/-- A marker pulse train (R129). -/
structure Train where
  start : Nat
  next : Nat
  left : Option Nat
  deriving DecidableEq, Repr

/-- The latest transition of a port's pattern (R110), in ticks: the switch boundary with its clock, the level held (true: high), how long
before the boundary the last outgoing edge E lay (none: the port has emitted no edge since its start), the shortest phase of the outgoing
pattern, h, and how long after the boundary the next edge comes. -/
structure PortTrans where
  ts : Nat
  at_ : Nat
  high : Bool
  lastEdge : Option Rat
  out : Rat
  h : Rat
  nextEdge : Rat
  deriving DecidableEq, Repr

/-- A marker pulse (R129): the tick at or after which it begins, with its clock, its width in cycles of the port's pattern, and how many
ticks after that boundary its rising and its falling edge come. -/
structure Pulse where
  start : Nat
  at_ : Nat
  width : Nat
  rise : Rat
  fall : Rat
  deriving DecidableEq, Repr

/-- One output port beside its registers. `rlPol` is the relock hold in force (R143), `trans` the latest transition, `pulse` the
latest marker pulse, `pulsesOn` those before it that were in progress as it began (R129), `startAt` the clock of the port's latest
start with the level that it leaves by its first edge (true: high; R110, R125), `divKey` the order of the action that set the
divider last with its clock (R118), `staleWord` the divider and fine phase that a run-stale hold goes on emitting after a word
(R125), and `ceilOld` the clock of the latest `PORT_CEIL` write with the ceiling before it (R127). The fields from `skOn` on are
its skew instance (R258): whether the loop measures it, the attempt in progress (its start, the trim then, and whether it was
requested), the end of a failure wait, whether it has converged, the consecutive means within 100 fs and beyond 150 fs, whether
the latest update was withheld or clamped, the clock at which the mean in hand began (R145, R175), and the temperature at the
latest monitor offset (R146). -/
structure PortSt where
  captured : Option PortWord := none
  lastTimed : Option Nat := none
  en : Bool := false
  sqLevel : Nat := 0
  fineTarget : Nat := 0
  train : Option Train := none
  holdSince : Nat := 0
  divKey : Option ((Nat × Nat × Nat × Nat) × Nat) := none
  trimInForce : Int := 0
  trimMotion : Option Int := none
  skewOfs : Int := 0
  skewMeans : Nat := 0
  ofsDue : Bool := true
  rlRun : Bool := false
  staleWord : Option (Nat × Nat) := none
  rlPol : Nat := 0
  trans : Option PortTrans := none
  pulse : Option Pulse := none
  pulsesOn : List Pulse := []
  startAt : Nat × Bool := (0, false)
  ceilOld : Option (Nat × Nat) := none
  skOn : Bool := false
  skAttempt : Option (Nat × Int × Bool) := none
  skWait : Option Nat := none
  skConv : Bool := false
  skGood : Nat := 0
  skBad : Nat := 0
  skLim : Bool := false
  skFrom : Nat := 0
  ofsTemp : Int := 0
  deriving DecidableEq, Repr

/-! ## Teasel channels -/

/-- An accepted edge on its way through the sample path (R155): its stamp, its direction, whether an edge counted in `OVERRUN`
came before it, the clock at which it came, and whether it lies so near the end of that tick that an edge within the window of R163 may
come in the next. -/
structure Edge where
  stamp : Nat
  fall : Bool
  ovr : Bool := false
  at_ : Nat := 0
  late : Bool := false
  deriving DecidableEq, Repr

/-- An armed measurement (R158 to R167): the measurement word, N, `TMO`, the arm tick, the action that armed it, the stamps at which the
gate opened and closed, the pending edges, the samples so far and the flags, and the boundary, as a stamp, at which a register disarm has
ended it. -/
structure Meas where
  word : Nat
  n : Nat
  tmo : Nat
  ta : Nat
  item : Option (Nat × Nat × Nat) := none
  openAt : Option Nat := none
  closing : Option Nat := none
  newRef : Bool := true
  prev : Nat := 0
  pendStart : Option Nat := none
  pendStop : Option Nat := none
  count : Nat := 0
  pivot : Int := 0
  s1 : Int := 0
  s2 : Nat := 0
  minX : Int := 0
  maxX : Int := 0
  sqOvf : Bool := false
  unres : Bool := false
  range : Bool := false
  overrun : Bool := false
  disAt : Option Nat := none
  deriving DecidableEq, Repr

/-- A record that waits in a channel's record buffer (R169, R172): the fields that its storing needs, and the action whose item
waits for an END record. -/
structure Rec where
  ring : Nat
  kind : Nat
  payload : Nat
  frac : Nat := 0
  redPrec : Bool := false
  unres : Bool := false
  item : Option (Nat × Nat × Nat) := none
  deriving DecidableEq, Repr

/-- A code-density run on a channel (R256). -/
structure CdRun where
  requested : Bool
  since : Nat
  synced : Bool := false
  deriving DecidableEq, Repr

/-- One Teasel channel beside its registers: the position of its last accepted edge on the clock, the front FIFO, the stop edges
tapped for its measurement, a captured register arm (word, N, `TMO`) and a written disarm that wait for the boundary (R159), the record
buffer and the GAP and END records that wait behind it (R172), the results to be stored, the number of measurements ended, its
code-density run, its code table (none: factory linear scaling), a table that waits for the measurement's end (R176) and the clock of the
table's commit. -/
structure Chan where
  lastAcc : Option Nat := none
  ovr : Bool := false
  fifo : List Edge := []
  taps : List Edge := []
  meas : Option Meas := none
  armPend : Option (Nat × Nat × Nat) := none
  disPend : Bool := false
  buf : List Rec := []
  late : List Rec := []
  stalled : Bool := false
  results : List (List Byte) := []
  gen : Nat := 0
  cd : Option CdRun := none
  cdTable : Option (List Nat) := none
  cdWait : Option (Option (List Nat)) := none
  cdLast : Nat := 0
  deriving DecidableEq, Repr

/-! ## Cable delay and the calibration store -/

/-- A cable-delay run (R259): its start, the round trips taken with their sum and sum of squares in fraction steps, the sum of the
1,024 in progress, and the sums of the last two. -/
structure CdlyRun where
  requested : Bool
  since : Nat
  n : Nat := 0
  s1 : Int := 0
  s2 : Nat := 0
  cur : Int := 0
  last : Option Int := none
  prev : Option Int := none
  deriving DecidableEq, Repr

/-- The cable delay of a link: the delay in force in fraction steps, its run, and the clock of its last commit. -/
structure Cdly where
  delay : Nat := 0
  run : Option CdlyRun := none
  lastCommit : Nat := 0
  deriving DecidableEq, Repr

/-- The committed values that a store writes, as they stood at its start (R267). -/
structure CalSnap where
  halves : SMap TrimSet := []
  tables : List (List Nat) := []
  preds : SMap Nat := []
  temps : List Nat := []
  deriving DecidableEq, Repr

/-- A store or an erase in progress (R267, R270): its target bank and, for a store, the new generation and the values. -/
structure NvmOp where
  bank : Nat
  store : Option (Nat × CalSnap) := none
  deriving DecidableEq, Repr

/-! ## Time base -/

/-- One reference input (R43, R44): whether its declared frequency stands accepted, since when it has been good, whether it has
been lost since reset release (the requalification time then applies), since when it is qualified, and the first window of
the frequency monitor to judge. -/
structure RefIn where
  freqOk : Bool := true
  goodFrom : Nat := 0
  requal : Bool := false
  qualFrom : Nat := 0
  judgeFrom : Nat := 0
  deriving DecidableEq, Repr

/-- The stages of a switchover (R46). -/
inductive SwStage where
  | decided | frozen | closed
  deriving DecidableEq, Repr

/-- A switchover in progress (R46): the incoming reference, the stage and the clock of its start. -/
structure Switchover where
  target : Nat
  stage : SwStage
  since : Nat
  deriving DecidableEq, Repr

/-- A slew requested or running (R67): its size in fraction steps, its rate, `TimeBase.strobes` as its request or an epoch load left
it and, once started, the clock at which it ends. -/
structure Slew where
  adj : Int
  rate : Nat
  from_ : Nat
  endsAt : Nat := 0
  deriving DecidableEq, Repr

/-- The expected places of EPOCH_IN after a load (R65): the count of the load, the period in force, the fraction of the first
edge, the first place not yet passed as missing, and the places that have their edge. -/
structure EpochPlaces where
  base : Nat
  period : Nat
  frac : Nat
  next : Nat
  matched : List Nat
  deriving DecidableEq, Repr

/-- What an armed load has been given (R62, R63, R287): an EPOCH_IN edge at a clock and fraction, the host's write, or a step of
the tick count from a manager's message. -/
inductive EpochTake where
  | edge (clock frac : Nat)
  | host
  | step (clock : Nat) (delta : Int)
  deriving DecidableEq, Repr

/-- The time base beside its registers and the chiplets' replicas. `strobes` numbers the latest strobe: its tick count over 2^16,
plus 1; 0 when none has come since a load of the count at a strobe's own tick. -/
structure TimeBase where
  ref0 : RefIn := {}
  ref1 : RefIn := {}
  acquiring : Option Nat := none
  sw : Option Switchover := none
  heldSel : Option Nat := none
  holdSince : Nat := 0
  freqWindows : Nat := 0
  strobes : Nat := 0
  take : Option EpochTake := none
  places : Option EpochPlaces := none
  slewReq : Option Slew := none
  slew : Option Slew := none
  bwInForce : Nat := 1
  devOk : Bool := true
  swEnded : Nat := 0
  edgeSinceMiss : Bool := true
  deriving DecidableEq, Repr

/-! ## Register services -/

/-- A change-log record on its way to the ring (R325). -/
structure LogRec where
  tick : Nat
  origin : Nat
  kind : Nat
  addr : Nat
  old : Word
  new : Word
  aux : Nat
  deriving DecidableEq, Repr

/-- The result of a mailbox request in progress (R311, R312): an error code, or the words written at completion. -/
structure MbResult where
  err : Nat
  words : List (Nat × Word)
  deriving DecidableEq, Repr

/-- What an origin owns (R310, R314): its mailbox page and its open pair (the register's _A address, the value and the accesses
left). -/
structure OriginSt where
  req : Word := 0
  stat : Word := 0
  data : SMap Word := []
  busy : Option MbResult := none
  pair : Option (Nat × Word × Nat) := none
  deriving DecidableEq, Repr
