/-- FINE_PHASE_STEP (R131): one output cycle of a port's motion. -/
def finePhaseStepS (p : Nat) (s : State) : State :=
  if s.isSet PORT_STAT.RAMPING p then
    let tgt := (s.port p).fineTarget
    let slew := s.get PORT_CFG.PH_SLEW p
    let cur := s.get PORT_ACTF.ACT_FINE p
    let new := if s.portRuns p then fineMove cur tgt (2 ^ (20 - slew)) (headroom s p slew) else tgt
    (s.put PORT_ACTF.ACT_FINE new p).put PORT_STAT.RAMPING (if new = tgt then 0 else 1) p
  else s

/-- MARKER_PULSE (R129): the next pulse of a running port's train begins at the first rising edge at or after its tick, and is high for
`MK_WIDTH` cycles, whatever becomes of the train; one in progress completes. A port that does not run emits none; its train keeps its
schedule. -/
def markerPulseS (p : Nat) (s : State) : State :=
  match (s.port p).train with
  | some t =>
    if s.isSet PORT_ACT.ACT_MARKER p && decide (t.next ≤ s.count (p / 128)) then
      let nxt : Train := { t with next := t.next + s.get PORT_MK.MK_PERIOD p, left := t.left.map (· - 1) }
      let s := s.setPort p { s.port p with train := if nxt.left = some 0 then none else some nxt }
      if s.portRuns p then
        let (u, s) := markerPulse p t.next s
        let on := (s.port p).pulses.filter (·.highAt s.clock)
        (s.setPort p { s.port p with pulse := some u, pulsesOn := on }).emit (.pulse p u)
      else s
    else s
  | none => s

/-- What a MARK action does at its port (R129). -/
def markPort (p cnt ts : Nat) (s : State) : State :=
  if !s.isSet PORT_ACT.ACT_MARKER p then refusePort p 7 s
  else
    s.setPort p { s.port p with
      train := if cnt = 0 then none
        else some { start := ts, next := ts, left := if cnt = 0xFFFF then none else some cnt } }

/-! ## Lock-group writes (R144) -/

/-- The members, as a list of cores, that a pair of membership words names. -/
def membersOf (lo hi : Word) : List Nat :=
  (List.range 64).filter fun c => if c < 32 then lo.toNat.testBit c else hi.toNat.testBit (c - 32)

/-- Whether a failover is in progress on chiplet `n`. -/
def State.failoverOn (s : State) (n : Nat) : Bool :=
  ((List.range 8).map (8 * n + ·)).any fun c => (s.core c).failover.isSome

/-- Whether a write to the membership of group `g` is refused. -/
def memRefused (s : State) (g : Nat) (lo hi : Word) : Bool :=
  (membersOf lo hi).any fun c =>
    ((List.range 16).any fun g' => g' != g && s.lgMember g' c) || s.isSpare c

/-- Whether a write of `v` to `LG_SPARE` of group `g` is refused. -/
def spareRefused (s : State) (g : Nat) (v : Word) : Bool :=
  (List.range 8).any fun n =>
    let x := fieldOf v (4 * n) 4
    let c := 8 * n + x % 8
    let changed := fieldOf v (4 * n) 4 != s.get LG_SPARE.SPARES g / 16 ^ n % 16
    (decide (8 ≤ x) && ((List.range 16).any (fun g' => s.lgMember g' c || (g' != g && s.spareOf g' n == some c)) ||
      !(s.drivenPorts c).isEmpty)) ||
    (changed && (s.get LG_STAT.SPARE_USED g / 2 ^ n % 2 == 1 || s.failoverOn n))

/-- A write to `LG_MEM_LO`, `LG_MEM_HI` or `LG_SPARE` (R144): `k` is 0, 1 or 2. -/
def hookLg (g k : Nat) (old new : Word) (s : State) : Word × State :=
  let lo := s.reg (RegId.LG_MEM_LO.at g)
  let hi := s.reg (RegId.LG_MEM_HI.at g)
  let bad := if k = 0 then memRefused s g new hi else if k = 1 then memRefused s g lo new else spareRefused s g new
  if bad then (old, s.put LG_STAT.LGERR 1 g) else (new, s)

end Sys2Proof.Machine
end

# Your objective:
Scan the listing above, and wherever a line holds the string "first", copy that line.

# Exercise output:
start with the level that it leaves by its first edge (true: high; R110, R125), `divKey` the order of the action that set the
been lost since reset release (the requalification time then applies), since when it is qualified, and the first window of
/-- The expected places of EPOCH_IN after a load (R65): the count of the load, the period in force, the fraction of the first
edge, the first place not yet passed as missing, and the places that have their edge. -/
/-- MARKER_PULSE (R129): the next pulse of a running port's train begins at the first rising edge at or after its tick, and is high for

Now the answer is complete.